Thursday, July 15, 2021

EU COURT OF JUSTICE - EMPLOYERS CAN BAN HEADSCARF

 Filenews 15 July 2021



A particularly important decision was made today by the Court of Justice of the European Union as it held that employers can ask their workers not to wear a Muslim headscarf or other prominent symbol of political, philosophical or religious beliefs in their workplace.

The EU's highest court, in response to questions referred by the Hamburg Labour Disputes Tribunal and the Federal Labour Dispute Tribunal in Germany, ruled that this was not discriminatory but justified by the employer's need to present a neutral image vis-à-vis customers or to prevent social confrontations. However, that justification must meet the employer's real need and, in the context of reconciling the rights and interests at issue, national courts may take into account the specific context of each Member State and in particular the more favourable national provisions on the protection of religious freedom.
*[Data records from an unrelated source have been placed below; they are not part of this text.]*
-- ==== Sys2Proof/Tests/Slice0.lean ====
section
/-! SUPPORT. Tests: the well-formedness check, the decoding of every command's word, single steps with the spec's own
worked examples, and for each statement with hypotheses a state and operands that meet them. Expected results are the
spec's; the rule is named at each. -/

namespace Sys2Proof.Tests

open Sys2Proof Sys2Proof.Machine

/-! ## Helpers -/

/-- The state after a step, when the step goes on. -/
def after (o : Out) : Option State :=
  match o with
  | .next s => some s
  | .fault _ => none
  | .refused _ => none

/-- The response of a step as numbers. -/
def answerOf (o : Out) : Option (Nat × Nat) :=
  match after o with
  | some s => s.resp.map fun r => (r.code.val.toNat, r.val.toNat)
  | none => none

/-- One field of the state after a step. -/
def field {α : Type} (f : State → α) (o : Out) : Option α := (after o).map f

/-- Reset, with one command word presented. -/
def port (w : CommandWord) : State := State.reset.present w

/-- An attempt in phase `p` with `n` bytes taken and index `k`. -/
def inPhase (p : Phase) (n : BitVec 7) (k : BitVec 6) : State :=
  { State.reset with dfPhase := p, dfCnt := n, dfIdx := k }

/-- A drain of `n` bytes after `r`. -/
def draining (r : DfResult) (c : BitVec 7) (n : BitVec 6) : State :=
  { State.reset with dfPhase := .drain, dfResult := r, dfCnt := c, dfDrain := n }

/-- The health state with the values the worked examples of R173 to R175 start from. -/
def healthy (streak : BitVec 16) : State :=
  { State.reset with htValid := true, htGoodCount := 1#32, htBadStreak := streak, htLastGood := 1000#32,
                     htQualityFlag := true }

/-- A recovery in step `r`, entered at `t`. -/
def recovering (r : RcState) (t : Word) : State := { healthy 3#16 with rcState := r, rcT0 := t, htLastGood := t }

/-- Parameters of an SPS30 instance and of an instance without the fan-clean step. -/
def sps30 : Config.Params := ⟨2000#32, 3000#32, 4000#32, true⟩
def plain : Config.Params := ⟨20000#32, 3000#32, 4000#32, false⟩

/-! ## Well-formedness: an ill-formed term for the one check, and the last index it admits -/

theorem test_wellFormed_refuses_index_10 : (Instr.dfRead 10#4).wellFormed = false := by decide
theorem test_wellFormed_refuses_index_15 : (Instr.dfRead 15#4).wellFormed = false := by decide
theorem test_wellFormed_admits_index_9 : (Instr.dfRead 9#4).wellFormed = true := by decide

/-! ## Decoding: the words of R80, R81, R83 written out -/

theorem test_decode_sysStatus : decode 0x0000000000#40 = .ok .sysStatus := by decide
theorem test_decode_s8Init : decode 0x1000000000#40 = .ok .s8Init := by decide
theorem test_decode_s8Byte : decode 0x1100000003#40 = .ok (.s8Byte 3#8) := by decide
theorem test_decode_s8Read : decode 0x1200000000#40 = .ok .s8Read := by decide
theorem test_decode_s8Check : decode 0x13000000FC#40 = .ok (.s8Check 0xFC#8) := by decide
theorem test_decode_c16Init : decode 0x2000000000#40 = .ok .c16Init := by decide
theorem test_decode_c16Byte : decode 0x2100000031#40 = .ok (.c16Byte 0x31#8) := by decide
theorem test_decode_c16Read : decode 0x2200000000#40 = .ok .c16Read := by decide
theorem test_decode_c8Init : decode 0x3000000000#40 = .ok .c8Init := by decide
theorem test_decode_c8Byte : decode 0x3100000001#40 = .ok (.c8Byte 1#8) := by decide
theorem test_decode_c8Read : decode 0x3200000000#40 = .ok .c8Read := by decide
theorem test_decode_c8Check : decode 0x33000000B0#40 = .ok (.c8Check 0xB0#8) := by decide
theorem test_decode_dfStart :
    decode 0b0100000000000000000000000010111101111110#40 = .ok (.dfStart 47#16 0x7E#8) := by decide
theorem test_decode_dfByte : decode 0x410000007E#40 = .ok (.dfByte 0x7E#8) := by decide
theorem test_decode_dfEmpty : decode 0x4200000000#40 = .ok .dfEmpty := by decide
theorem test_decode_dfRead : decode 0x4300000009#40 = .ok (.dfRead 9#4) := by decide
theorem test_decode_htInit : decode 0x50000003E8#40 = .ok (.htInit 1000#32) := by decide
theorem test_decode_htGood : decode 0x5100001770#40 = .ok (.htGood 6000#32) := by decide
theorem test_decode_htBad : decode 0x5200125368#40 = .ok (.htBad 1201000#32) := by decide
theorem test_decode_htSetthr : decode 0x53000927C0#40 = .ok (.htSetthr 600000#32) := by decide
theorem test_decode_htQgood : decode 0x5400000000#40 = .ok .htQgood := by decide
theorem test_decode_htQflag : decode 0x5500000000#40 = .ok .htQflag := by decide
theorem test_decode_rcTick : decode 0x6000125B38#40 = .ok (.rcTick 1203000#32) := by decide

/-- R85, R216: the opcode is tested before the operand; an index of 10 is an illegal operand. -/
theorem test_decode_illegal :
    decode 0x7000000001#40 = .error .illOpcode ∧ decode 0x2300000000#40 = .error .illOpcode ∧
    decode 0x1100000100#40 = .error .illOperand ∧ decode 0x4001000000#40 = .error .illOperand ∧
    decode 0x430000000A#40 = .error .illOperand := by decide

/-- The host's numbering: an operand with no bits in `w` is zero. -/
theorem test_decodeTableWord : decodeTableWord 40 0x1100000003 = some (.s8Byte 3#8) ∧
    decodeTableWord 40 0x7000000000 = none := by decide

/-- The word placed for the fetch is the one the next step runs. -/
theorem test_withFetchWord :
    field (·.s8Acc) (step (State.reset.withFetchWord 40 0x1100000003)) = some 3#8 := by decide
This is an important European court decision on a particularly sensitive issue, such as the Muslim headscarf, which concerns public opinion in many EU Member States.

The history of the scarf

IX and MJ, who work for German companies as a special educator and sales consultant and cashier, respectively, began wearing a Muslim headscarf at their workplace.

IX's employer, WABE, considering that the use of a Muslim headscarf was incompatible with its policy of philosophical, religious and political neutrality vis-à-vis parents, children and third parties, asked the employee to remove the headscarf and, following her refusal, temporarily suspended her employment relationship, sending her corresponding written observations. MJ's employer, MH Müller Handels GmbH ('MH'), after the worker refused to remove the headscarf at work, assigned her another job during which she could continue to wear it and then, after removing MJ from her duties, instructed her to appear at the workplace without ostentatious and large symbols of any policies , philosophical or religious beliefs.

IX brought an action before the Arbeitsgericht Hamburg (Hamburg Labour Court, Germany), seeking that WABE be required to withdraw from its personal file the written observations relating to the use of a Muslim headscarf. MJ brought an action before the national courts seeking recognition of the invalidity of the order given to it by MH, as well as compensation. Following MJ's vindication by the courts of the substance, MH appealed to the Bundesarbeitsgericht (Federal Labour Dispute Tribunal, Germany).

In that context, the two applicant courts decided to refer questions to the Court of Justice of the EU for a preliminary ruling on the interpretation of Directive 2000/78. They asked the Court to clarify, inter alia, whether an internal rule of an undertaking prohibiting workers from bearing any obvious symbol of policies, philosophical or religious beliefs in the workplace, recommends, in respect of workers who comply with specific dress rules on the basis of religious requirements, direct or indirect discrimination on grounds of religion or belief, under what conditions any difference in indirect treatment on grounds of religion or belief resulting from that rule may be justified and what are the elements to be taken into account in checking the appropriateness of that difference in treatment.

The Luxembourg Court recalls its case-law according to which such a rule does not directly discriminate, since it covers without distinction any manifestation of those beliefs and treats in the same way all employees of the undertaking by imposing on them, in general and without distinction, a neutral skin by excluding such symbols. The Court considers that that conclusion is not called into question by the fact that certain workers comply with religious requirements imposing a particular dress. Although a rule such as that may certainly be particularly unpleasant for those workers, that fact is irrelevant to the finding that that rule, which expresses a policy of neutrality of the undertaking, does not, in principle, introduce a difference in treatment between workers on the basis of a criterion which is unrelated to religion or belief.

In the present case, the rule at issue appeared to apply in general and indiscriminately, since the employer concerned asked an employee to remove the cross she was wearing around her neck and she complied. The Court concludes that, in those circumstances, a rule such as that at issue in the main proceedings does not constitute, in respect of workers who comply with specific dress rules on the basis of religious requirements, direct discrimination on grounds of religion or belief.

The Court of Justice of the EU also points out that, first of all, the employer's willingness to maintain a policy of philosophical, religious or political neutrality in relations with its customers may be a legitimate objective. However, the Court states that the mere will of the employer is not in itself sufficient to objectively justify the difference in treatment which is implicitly based on religion or belief, since, in order to accept that the justification is objective, there must be a genuine need of the employer. The crucial elements for determining such a need are in particular the rights and legitimate expectations of customers or recipients of services and, in particular, as regards education, the desire of parents to surround their children by persons who do not manifest their religion or beliefs when they come into contact with children.

In order to assess whether there is a real need, it is of particular importance whether the employer demonstrates that, in the absence of such a neutral attitude, his business freedom would be affected, in so far as, taking into account the nature of his activities or the context in which they form part, there would be adverse consequences.